Victorian London - Professions and Trades - Clothing - Drapers

see also Charles Manby Smith in The Little World of London - click here

    I fell in talk with a neat pleasant looking young woman who stood next me.
    Her father, it gradually appeared, is a farmer near Lutterworth; & she, his only daughter, is a draper's shopwoman. ... I offered her my arm & umbrella and I found she was ready to tell me all I wanted to know about the life of the shop. . . .
    Her employer, whom she called 'the Master' and 'our old gentleman', is a bachelor, and keeps eight attendants for his shop, four male, four female. These all, except one man, live in the house, but not with the master. They have a common sittingroom for meals, down stairs in the cellar next the kitchen; and a common drawingroom parlour, at the top of the house. In these they all, young men and young women, sit together, the men however breakfasting & dining at a different time. There is no elder person present, but the cook downstairs has a certain authority. 'We have to get our meals as we can', she said: 'sometimes when you've gone down to get dinner, the shopbell rings, and up you've to come without tasting a thing. The "young ladies" begin work at eight, and go on till nine at night-you don't go out of the shop all day except downstairs for meals; ... I stand behind the counter-we have one counter & the men the other. Our customers is chiefly ladies; and Ladies are so tiresome .
    'We've not many gentlemen customers', she went on, 'ours is mostly a ladies' shop: but sometimes a gentleman might come in for gloves or that. Yes, if he asked me to put the gloves on for him, I should, of course; but not without. And if he wanted to joke me, I should say "one of the young men'll attend to you, Sir". Our old gentleman is very particular about us joking with the young men, or the travellers ... he's very particular who you go with: if I was to stop out meals of a Sunday without asking, he'd have ever so many questions about where I'd been when I got home. "Eliza" he says sometimes, "what 'ud your father an' mother say tome if I didn't keep an eye to you?". . ...

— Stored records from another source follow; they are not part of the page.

/-- Ending a scanning session on an error keeps the invariant: a byte remained, so the end is an early one (R280, R305). -/
theorem takeError_inv {s : State} (f : Fault) (h : Inv s) (hst : s.st = .scanning) : Inv (takeError f s) := by
  obtain ⟨hbuf, hcursor, ⟨hscan, -, -⟩, -, htiling, hrecords⟩ := h
  refine ⟨hbuf, hcursor, ?_, fun _ => (hscan hst).1, htiling, hrecords⟩
  cases f <;> simp [LoopInv, reasonOf]

/-- Settles O51: a step leaves the state, commits a well-formed record of the bytes at `CUR`, or ends the session early. -/
theorem stepKeepsTheInvariant : Obligations.StepKeepsTheInvariant := by
  intro s t hinv hstep
  rcases step_next_cases hstep with ⟨-, rfl⟩ | ⟨hst, i, c, r, hdec, hfit, haddr, hraw, rfl⟩ | ⟨hst, f, rfl⟩
  · exact hinv
  · exact commit_inv hinv hst hfit haddr hraw (wf_of_step_commit hst hdec hfit hstep)
  · exact takeError_inv f hinv hst

/-- Settles O26: the record an instruction commits is well formed, whatever its fields. -/
theorem emittedRecordsAreWellFormed : Obligations.EmittedRecordsAreWellFormed := by
  intro i s _ hfit
  obtain ⟨r, hexec, hwf⟩ := exec_commits_wf hfit
  exact ⟨_, r, hexec, rfl, hwf⟩

/-! ### When a record asks for sign extension (R38, R188) -/

/-- A record whose second operand is an immediate asks for extension when one byte was read under `w = 1`. -/
theorem record_extensionRequired_imm {a : Nat} {raw : List Byte} {op : OperationKind} {o : OperandKind} {imm : ImmField}
    {x : Scratch} :
    (record a raw op (o, immOperand imm) x).extensionRequired = true ↔ imm.sized 1 = true ∧ x.width = 1 := by
  cases imm <;> simp [Instruction.extensionRequired, record, immOperand, ImmField.sized]

/-- Families 2, 3 and 7 read `1 + w` bytes, so a one-byte immediate comes with `w = 0`. -/
theorem not_sized_one_of_width {imm : ImmField} {w : BitVec 1} (h : imm.sized (immBytes w) = true) :
    ¬ (imm.sized 1 = true ∧ w = 1) := by
  rintro ⟨h1, rfl⟩
  cases imm <;> simp_all [ImmField.sized, immBytes]

/-- Family 6 reads one byte under `w = 1` exactly when `s = 1`. -/
theorem sized_one_iff_of_signed {imm : ImmField} {sx w : BitVec 1} (h : imm.sized (immBytesSigned sx w) = true) :
    (imm.sized 1 = true ∧ w = 1) ↔ (sx = 1 ∧ w = 1) := by
  refine and_congr_left ?_
  rintro rfl
  rcases BitVec.eq_zero_or_eq_one sx with rfl | rfl <;> cases imm <;> simp_all [ImmField.sized, immBytesSigned]

/-- A register or memory operand in the second slot asks for nothing. -/
theorem record_not_extensionRequired_rmReg {a : Nat} {raw : List Byte} {op : OperationKind} {d w : BitVec 1}
    {reg : BitVec 3} {m : RmField} {x : Scratch} :
    ¬ (record a raw op (orderByDirection d (rmOperand w m) (registerOperand w reg)) x).extensionRequired = true := by
  unfold orderByDirection
  split
  · exact Bool.false_ne_true
  · cases m <;> exact Bool.false_ne_true

/-- The instructions of family 6 with `s = 1` and `w = 1` (R188). -/
def ExtendsByteImmediate (i : Instr) : Prop :=
  ∃ m imm, i = .addRmImm 1 1 m imm ∨ i = .subRmImm 1 1 m imm ∨ i = .cmpRmImm 1 1 m imm
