-- ==== Sys2Proof/Laws/Ops.lean ====
section
/-! SUPPORT. What the shared operations of the host commands can do, once for each, and what a trace puts
on the EVT port. -/

namespace Sys2Proof.Machine

/-! The EVT port (30_encoding.md R102, 60_exceptions.md R272). -/

@[simp] theorem Output.onEvt_evt (e : Event) : (Output.evt e).onEvt = some (e.code, e) := rfl
@[simp] theorem Output.onEvt_tx (d : BitVec 64) : (Output.tx d).onEvt = none := rfl
@[simp] theorem Output.onEvt_cmdAccept (b : Bool) : (Output.cmdAccept b).onEvt = none := rfl
@[simp] theorem evtPort_nil : evtPort [] = [] := rfl

@[simp] theorem evtPort_append (l m : List Output) : evtPort (l ++ m) = evtPort l ++ evtPort m :=
  List.filterMap_append

@[simp] theorem evtPort_cons_evt (e : Event) (l : List Output) :
    evtPort (.evt e :: l) = (e.code, e) :: evtPort l := rfl

@[simp] theorem evtPort_cons_tx (d : BitVec 64) (l : List Output) :
    evtPort (.tx d :: l) = evtPort l := rfl

@[simp] theorem evtPort_cons_cmdAccept (b : Bool) (l : List Output) :
    evtPort (.cmdAccept b :: l) = evtPort l := rfl

/-- The code of a stage change. -/
theorem onEvt_of_isStageChanged {o : Output} (h : o.isStageChanged = true) :
    ∃ st f, o.onEvt = some (2, .stageChanged st f) := by
  unfold Output.isStageChanged at h
  split at h
  · exact ⟨_, _, rfl⟩
  · cases h

/-- The code of a deferred event is 3 to 7. -/
theorem onEvt_of_isDeferred {o : Output} (h : o.isDeferred = true) :
    ∃ c e, o.onEvt = some (c, e) ∧ 3 ≤ c.toNat := by
  unfold Output.isDeferred at h
  split at h
  all_goals first
    | exact ⟨_, _, rfl, by simp [Event.code]⟩
    | cases h

/-! The host commands. -/

/-- The lock check computes the condition of 43_host_commands.md R212. -/
theorem locked_iff (s : State) (cmd : LockCmd) (o : Bool) :
    locked s cmd o = true ↔ lockedOut s cmd o := by
  cases o <;> simp [locked, lockedOut]

/-- No check refuses where every check is passed. -/
theorem firstCause_eq_none_iff (l : List (Bool × RejectCause)) :
    firstCause l = none ↔ ∀ e ∈ l, e.1 = false := by
  induction l with
  | nil => simp [firstCause]
  | cons e l ih =>
    obtain ⟨b, c⟩ := e
    cases b <;> simp [firstCause, ih]

/-- A command ends accepted with its effect, or rejected with none. -/
theorem finishCommand_eq (cause : Option RejectCause) (u : State → State) (s : State) :
    finishCommand cause u s = if cause = none then answered true (u s) else answered false s := by
  cases cause <;> rfl

/-- A configuration command writes the pending value and its dirty bit, or is rejected. -/
theorem configCommand_eq (l : List (Bool × RejectCause)) (f : ConfigField) (g : Chg → Chg)
    (s : State) :
    configCommand l f g s =
      if firstCause l = none then answered true (pended (dirtyIndex f) g s)
      else answered false s := by
  unfold configCommand
  rw [finishCommand_eq]
  rfl

/-- A command that runs one list of checks is accepted exactly where a condition holds, if the
condition says that every check is passed. -/
theorem acceptsIff_of_checks {i : Instr} {ok : Prop} {s t : State}
    {l : List (Bool × RejectCause)}
    (he : exec i s = .next (if firstCause l = none then answered true t else answered false s))
    (hl : (∀ e ∈ l, e.1 = false) ↔ ok) : acceptsIff i ok s t := by
  have h : firstCause l = none ↔ ok := (firstCause_eq_none_iff l).trans hl
  constructor
  · intro hok
    rw [he, if_pos (h.2 hok)]
  · intro hok
    rw [he, if_neg (fun hn => hok (h.1 hn))]

/-- The zone checks compute the condition every zone command has (43_host_commands.md R229 to R231). -/
theorem zoneChecks_iff (s : State) (cmd : LockCmd) (o : Bool) (z : BitVec 4) :
    (∀ e ∈ zoneChecks s cmd o z, e.1 = false) ↔ zoneAllowed s cmd o z := by
  have hl := locked_iff s cmd o
  cases hv : s.cfg.variant <;> cases hk : locked s cmd o <;>
    simp [zoneChecks, zoneAllowed, hv, hk, zoneInRange, zoneMember, ← hl, and_assoc]

/-- The new mask of a zone command, as 43_host_commands.md R229 writes it. -/
theorem updateZone_eq (m : ZoneMask) (z : BitVec 4) (v : Bool) : updateZone m z v = zonePut m z v := rfl

end Sys2Proof.Machine
end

    'We go out for a walk sometimes after shop hours, from halfpast nine; the men don't often go with us; they try to, but we don't want 'em. I think we like 'em very well, but there's no sweethearting between us. We sit with them of an evening upstairs after supper, and talk; yes, we talk about the customers a good deal, what's happened in the day; that's the chief of what we talk about, I think. I never go out to any amusements hardly; not dancing rooms, no! our old gentleman mould be in a way if I was to go to them. On Sundays we all dine with the master; we go to church, and have to be in at meals, unless we ask leave; but we have the evenings to ourselves, from half past six till eleven; and then I go and see some friends in Pimlico sometimes, or else for a walk, like tonight. . .
    'Yes, we're prenticed first; it's according the premium you pay; I was prentice two years, but some's three. ... They rise you [in salary] every year, according; if they didn't rise 'em, they'd go. And of course there's board & lodging besides. Yes, it's much better than service; but the men get a deal more than us. We have to dress nicely for the shop, of course; but he dont like us to be too smart.' It seemed strange enough that Eliza should prefer such a life as she described, to the freshness and freedom of a farm: that however is the foolishness of half educated girls: and I was much pleased, not only with her story but with herself.